From the records below, transcribe only the lines running from the one with "case neg =>" through the one with "match hc : queues[c]? with". Keep both of those end lines.

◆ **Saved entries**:
________________

theorem exec_blockOf {i : Instr} {s t : State} (h : exec i s = .next t) :
    blockOf t = (transactCommand i (blockOf s)).1 := by
  rw [exec_eq, Host.Outcome.next.injEq] at h
  rw [← h, blockOf_giveResponse, blockOf_writeBlock]

/-- A command that leaves the block as it finds it only adds its response. -/
theorem exec_eq_giveResponse {i : Instr} {s : State}
    (h : (transactCommand i (blockOf s)).1 = blockOf s) :
    exec i s = .next (giveResponse (transactCommand i (blockOf s)).2 s) := by
  rw [exec_eq, h, writeBlock_blockOf]

theorem exec_next_of_seeded {s : State} (hs : s.seeded = true) :
    exec .next s = .next (giveResponse (okResponse (zext128 (perm (lcg s.state))))
      (writeState (lcg s.state) s)) :=
  whenSeeded_of_seeded hs _

/-- The multiplier and the increment are odd, so the step changes bit 0 of every value. -/
theorem lcg_ne_self (x : U128) : lcg x ≠ x := by
  intro h
  have hx := congrArg BitVec.toNat h
  rw [lcg_toNat, multiplier_toNat, increment_toNat] at hx
  omega

end Sys2Proof.Machine

/-! The merge of several requesters' queues (`20_memory.md` rule R38). -/

namespace Sys2Proof.Machine

/-- `m` interleaves the first actions of each queue: those of requester `k` in `m` begin its queue, in its
order. -/
def Interleaves (queues : List (List HostAction)) (m : List (Nat × HostAction)) : Prop :=
  ∀ k, (m.filter (fun p => p.1 == k)).map Prod.snd <+: (queues[k]?).getD []

theorem interleaves_nil (queues : List (List HostAction)) : Interleaves queues [] :=
  fun _ => List.nil_prefix

/-- Taking the first action of a requester's queue leaves every requester the rest of its own. -/
theorem interleaves_cons_iff_set {queues : List (List HostAction)} {c : Nat} {a : HostAction}
    {rest : List HostAction} (hc : queues[c]? = some (a :: rest)) (m : List (Nat × HostAction)) :
    Interleaves queues ((c, a) :: m) ↔ Interleaves (queues.set c rest) m := by
  have hlt : c < queues.length := (List.getElem?_eq_some_iff.mp hc).1
  refine forall_congr' fun k => ?_
  by_cases hk : c = k
  case pos =>
    subst hk
    simp [hc, List.getElem?_set_self hlt]
  case neg => simp [hk, List.getElem?_set_ne hk]

theorem exists_queue_of_interleaves_cons {queues : List (List HostAction)} {c : Nat} {a : HostAction}
    {m : List (Nat × HostAction)} (h : Interleaves queues ((c, a) :: m)) :
    ∃ rest, queues[c]? = some (a :: rest) := by
  have hpre : a :: (m.filter (fun p => p.1 == c)).map Prod.snd <+: (queues[c]?).getD [] := by
    simpa using h c
  match hc : queues[c]? with
  | none => simp [hc] at hpre
  | some [] => simp [hc] at hpre
  | some (b :: rest) =>
    rw [hc, Option.getD_some] at hpre
    obtain ⟨rfl, -⟩ := List.cons_prefix_cons.mp hpre
    exact ⟨rest, rfl⟩
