-- ==== Sys2Proof/Syntax.lean ====
section
/-! DEFINITION. The commands of the block: one constructor per row of spec/opcode_table.json, with the operands the
outside world gives it. A firmware command carries the mailbox request it came in (R59); an internal event names the
unit it happens in, and carries what comes from outside the block (a trained rate, a sensor value, bytes received). -/

namespace Sys2Proof

/-- A mailbox command as firmware took it: its function and inbound slot, the header fields of R59 that a command may
set, its payload, and TAKEN_AT. -/
structure FwReq where
  fn : Nat
  slot : Nat := 0
  quiet : Bool := false
  seq : BitVec 16 := 0
  district : BitVec 8 := 0
  tag : BitVec 32 := 0
  payload : Bytes := []
  takenAt : BitVec 64 := 0
  deriving DecidableEq, Repr

/-- The part of a 64-bit register a read takes (R466). -/
inductive RegPart where
  | whole
  | low
  | high
  deriving DecidableEq, Repr

/-- The carrier of an SPDM request (R431): DOE on PF0, or MCTP. -/
inductive SpdmVia where
  | doe
  | mctp
  deriving DecidableEq, Repr

/-- What error correction found in a memory transaction (R221, R222): nothing, a corrected error, or an
uncorrectable error in the granule at this place of the transaction. -/
inductive MemErr where
  | none
  | ce
  | ue (granule : Nat)
  deriving DecidableEq, Repr

/-- The IDENT payload (R261). -/
structure Ident where
  deviceId : Nat
  port : Nat
  mode : Bool
  partId : Nat
  revision : Nat
  systemTag : BitVec 64
  rsvd : Bool := false
  deriving DecidableEq, Repr

/-- A flit's fields (R249) without its CRC; `rsvd` tells that a reserved bit is set. -/
structure Flit where
  typ : Nat
  chan : Nat := 0
  first : Bool := false
  last : Bool := false
  poison : Bool := false
  transit : Bool := false
  dest : Nat := 0
  src : Nat := 0
  fseq : Nat := 0
  ack : Nat := 0
  crChan : Nat := 0
  crPool : Bool := false
  crCount : Nat := 0
  len : Nat := 0
  payload : Bytes := []
  rsvd : Bool := false
  deriving DecidableEq, Repr

/-- One pool size of a CREDIT_SET flit (R255). -/
structure PoolSize where
  chan : Nat
  transit : Bool
  size : Nat
  deriving DecidableEq, Repr

/-- A received SYNC flit's content with the stamp of its arrival `t4`, stamps in 1/16 ns (R262, R263). `spans` marks a sample that
spans a replay or a retrain. -/
structure SyncMsg where
  t1 : Nat
  t2 : Nat
  t4 : Nat
  root : Nat
  dist : Nat
  rootSeq : Nat
  spans : Bool := false
  deriving DecidableEq, Repr

/-- The rounds of the step gate's messages (R340, R342, R344): contributions to the verdict, position 0's decision under
HOLD, contributions to the commit round, and position 0's choice after a refusal. -/
inductive GateRound where
  | contribution
  | decision
  | commit
  | resume
  deriving DecidableEq, Repr
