/-! ## Receiving (R274, R276, R281, R286, R287, R290) -/

/-- The first whole message of a list of flits, and what follows it. -/
def splitMsg : List Flit → Option (List Flit × List Flit)
  | [] => none
  | f :: l => if f.last then some ([f], l) else (splitMsg l).map fun r => (f :: r.1, r.2)

/-- A message's fields from its bytes (R281): the chunk's bytes stand as they were sent. -/
def msgOf (src : Nat) (poison : Bool) (b : Bytes) (at_ : Nat) : Msg :=
  { gseq := fld b 63 0, chunk := fld b 75 64, pass := fld b 76 76, level := fld b 77 77, relayed := bit b 79, epoch := fld b 87 80
    sig := fld b 127 96, crc := fld b 159 128, src := src, at_ := at_
    v := { data := b.drop 48, poison := poison, taint := bit b 78, latePos := fld b 172 160, lateReady := fld b 255 192, earlyReady := fld b 319 256 } }

/-- The first whole message that came by a port for a group; flits still in their pool leave it (R252, R269). -/
def takeMsg (g p : Nat) (s : State) : Option (List Flit × State) :=
  match splitMsg (tget [] (getPort s p).rx g) with
  | none => none
  | some (fs, rest) =>
    some (fs, modPort (freeHeld g s p) p fun x => { x with rx := tset x.rx g rest })

/-- A message's bytes. -/
def msgBytes (fs : List Flit) : Bytes := fs.flatMap fun f => f.payload.take f.len

/-- Where the member at a position sends a chunk next: what a relay needs to send it on (R282). -/
def hopAfter (s : State) (x : Group) (src : Nat) (m : Msg) : Option Nat :=
  match x.plan with
  | none => none
  | some p =>
    let n := gM s x
    let w := gW s x
    if p.op = 5 ∨ p.op = 6 then (p.chunks[m.chunk]?).map (·.peer)
    else if m.level = 1 then some ((src / n + 1) % w * n + src % n)
    else some (src / n * n + (src % n + 1) % n)

/-- The COLL_STRAY event: a message discarded (R290). -/
def collStray (s : State) (d p g src epoch : Nat) : State := emit s 0x888 0x115 sevNotice d [p, g, src, epoch]

/-- The destinations a relay may send a bound group's message on to: the members that name it as their RELAY (R282). -/
def relayTargets (x : Group) (src : Nat) : List Nat :=
  (List.range (gP x)).filter fun q => q != src && (x.members.getD q ⟨0, none⟩).relay == some x.myPos

/-- A relayed message has reached its destination (R282). A bound group's message names none: it has when no member has this one as
its RELAY, or when it came from this member's own (log entry 21). -/
def relayedHere (s : State) (x : Group) (m : Msg) : Bool :=
  if x.bind.isNone then (hopAfter s x m.src m).all (· == x.myPos)
  else relayTargets x m.src == []
    || (x.members.getD x.myPos ⟨0, none⟩).relay.any fun r => idAt x r == (getPort s m.port).peer.id
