-- ==== Sys2Proof/Machine/Tick.lean ====
section
/-! DEFINITION. The time-base (R31, R33) and the clock counts (R478) between commands: what one nanosecond brings. -/

namespace Sys2Proof.Machine

/-- Nanoseconds by which the counter moves in one nanosecond of the master (R33), with the correction that is left: a package that
leads runs at half rate; a small offset is slewed by at most 1 tick in 1,024, and here by exactly that rate until it is gone
(DESIGN CHOICE: log entry 162). -/
def tickStep (l : Links) : Nat × Links :=
  if l.lead ≠ 0 then
    if l.halfPhase then (1, { l with halfPhase := false }) else (0, { l with halfPhase := true, lead := l.lead - 1 })
  else if l.slew = 0 then (1, l)
  else if l.slewCount < 1023 then (1, { l with slewCount := l.slewCount + 1 })
  else if 0 < l.slew then (2, { l with slewCount := 0, slew := l.slew - 1 })
  else (0, { l with slewCount := 0, slew := l.slew + 1 })

/-- The quarter clocks run: ACTIVE, no reset, clocks not stopped (R20, R439, R478). -/
def clocksRun (s : State) : Bool := s.pwr.state == 0 && !s.pins.sysRst && !s.pwr.clocksStopped

/-- Every quarter's cycle count after one nanosecond of its own clock (R20, R23, R478). -/
def addCycles (s : State) : AMap Nat := (List.range 32).map fun q => (q, tget 0 s.cyc q + quarterMhz s.pwr q)

/-- One nanosecond without a command: the time-base moves, and the quarters' cycle counters. -/
def tick (s : State) : State :=
  if s.pins.aonRst then s
  else
    let r := tickStep s.links
    let on := clocksRun s
    { s with
      now := s.now + BitVec.ofNat 64 r.1
      links := r.2
      cyc := if on then addCycles s else s.cyc }

end Sys2Proof.Machine
end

________________

◆ **Task answer**:
  case neg => simp [hk, List.getElem?_set_ne hk]

theorem exists_queue_of_interleaves_cons {queues : List (List HostAction)} {c : Nat} {a : HostAction}
    {m : List (Nat × HostAction)} (h : Interleaves queues ((c, a) :: m)) :
    ∃ rest, queues[c]? = some (a :: rest) := by
  have hpre : a :: (m.filter (fun p => p.1 == c)).map Prod.snd <+: (queues[c]?).getD [] := by
    simpa using h c
  match hc : queues[c]? with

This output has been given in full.